Databricks

Frankooo · ‎10-14-2021

Scenario : I have a dataframe that have 5 billion records/rows and 100+ columns. Is there a way to write this in a delta format efficiently. I have tried to export it but cancelled it after 2 hours (write didnt finish) as this processing time is not unacceptable in business perpective. What I did so far is to export using this syntax line . I am using Python btw.

dataframe_name.repartition(50).write.partitionBy(<colA>,<colB>).format("delta").mode('overwrite').option("overwriteSchema", "true").save(<StoragePathLocation>)

Cluster Config:

Standard_DS4_V2 - 28GB Mem, 8 Cores

Hubert-Dudek · ‎10-14-2021

As data format is transaction not sure is needed, maybe better just use parquet file.

You can read data source of dataframes in chunks and use append mode.
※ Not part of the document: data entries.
theorem takeMeasurement_selects (k : Slot) (x : Measurement) (s : State) :
    Selects s (takeMeasurement k x s) := by
  have w := wanderJudge_selects k x.value s
  have r := w.trans (recordMeasurement_selects k x _)
  unfold takeMeasurement
  dsimp only
  (repeat' split) <;> first
    | with_reducible exact .refl s
    | with_reducible exact recordMeasurement_selects k x s
    | with_reducible exact r.trans (checkMeasurement_selects k x _)
    | with_reducible exact r

theorem judgeSample_selects (x : Sample) (s : State) : Selects s (judgeSample x s).1 := by
  have w (f : Filter) : Selects s (s.setFilter f) := .of_blocks rfl rfl rfl
  unfold judgeSample
  dsimp only
  split
  · exact (w _).trans (signalAppears_selects _ _)
  · exact w _

theorem filterBoundary_selects (n : Nat) (s : State) : Selects s (filterBoundary n s) := by
  have w (t : State) (f : Filter) : Selects t (t.setFilter f) := .of_blocks rfl rfl rfl
  unfold filterBoundary
  dsimp only
  (repeat' split)
  · exact (w s _).trans ((w _ _).trans ((goodEpoch_selects _ _).trans
      (takeMeasurement_selects _ _ _)))
  · exact (w s _).trans (missEpoch_selects _ _ _)
  · exact .refl s

/-! ## Chain -/

theorem modChain_selects (f : ChainUnit → ChainUnit) (s : State) : Selects s (modChain f s) :=
  .of_blocks rfl rfl rfl

theorem enterAction_selects (k : Option ActionKind) (d : Nat) (a : Option Nat) (o : ActionSource)
    (s : State) : Selects s (enterAction k d a o s).1 := .of_blocks (by simp) (by simp) (by simp)

theorem grantToken_selects (s : State) : Selects s (grantToken s).1 := setServo_selects s _

theorem post_selects (d : NoticeDetail) (n : Nat) (s : State) : Selects s (s.post d n) :=
  .of_blocks (by simp) (by simp) (by simp)

theorem chainConditions_selects (s : State) : Selects s (chainConditions s) :=
  .of_blocks (by simp) (by simp) (by simp)

theorem actOnCommand_selects (c : ChainCommand) (s : State) : Selects s (actOnCommand c s).1 := by
  unfold actOnCommand
  dsimp only
  (repeat' split) <;> first
    | with_reducible exact .refl s
    | with_reducible exact modeHold_selects s
    | with_reducible exact modeRelease_selects s
    | with_reducible exact enterAction_selects _ _ _ _ s
    | with_reducible exact grantToken_selects s

theorem takeFrameCommand_selects (f : TimeFrame) (s : State) : Selects s (takeFrameCommand f s) := by
  unfold takeFrameCommand takeCommand
  dsimp only
  (repeat' split) <;> first
    | with_reducible exact .refl s
    | with_reducible exact (modChain_selects _ s).trans (post_selects _ _ _)
    | with_reducible exact
      (modChain_selects _ s).trans ((actOnCommand_selects _ _).trans (post_selects _ _ _))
If data is often updated I think you would need to consider structured streaming.

Frankooo · ‎10-20-2021

Hello @Hubert Dudek Thank you for your inputs. I haven't heard structured streaming as I only started working on Databricks recently. I am also using ADF to orchestrate the notebook, will this impact the process?

Hubert-Dudek · ‎10-20-2021

Yes with streaming you still can run it by Azure Data Factory. Just if you want to run stream indefinitely you can not use schedule and need to handle somehow possible failures. If you want to set that stream is finished (timed out) after some time you can set schedule (for example timeout after 23.9 hours, run every day). In fact every case is different.

-werners- · ‎10-15-2021

Is this a one time operation or do you want to write this 5 billion records regularly?

If it is a one time operation you can use the optimized writes of delta lake:

set spark.databricks.delta.properties.defaults.autoOptimize.optimizeWrite = true;

set spark.databricks.delta.properties.defaults.autoOptimize.autoCompact = true;

Like that the partition size is handled automatically and you can ommit the repartition(50).

Because this repartition will cause lots of shuffles.

Also check if you need the overwriteschema option. I don't know for sure if that has a performance impact but any check that does not have to be executed is gained time.

New data can be added in append mode or merge mode (if updates are necessary).

If it is a regular recurring job and you have to overwrite the data over and over (or drop and recreate), I do not see a lot of added value in using delta lake. Maybe the automated partition size, and read optimizations. But without knowing the data flow downwards, this is hard to assess.

Frankooo · ‎10-20-2021

Hi @Werner Stinckens ,Thank you for you inputs.

This is daily operation unfortunately. Overwrite and autoCompact are already enabled. Will try omitting repartition(50) . I also tried Salting and broadcast join it helps somehow but not making a huge difference.

-werners- · ‎10-20-2021

Ok, so there are also joins in the picture.

I think you have to check the Spark UI and try to find the issue.

It might be a join which causes this or data skew.

The repartition will cause a shuffle for sure.

Anonymous · ‎10-20-2021

If you have 5 billion records, partition by 2 keys may be too much. Each partition should be about 10-50GB. Also, the repartition(50) may create 50 files in each directory.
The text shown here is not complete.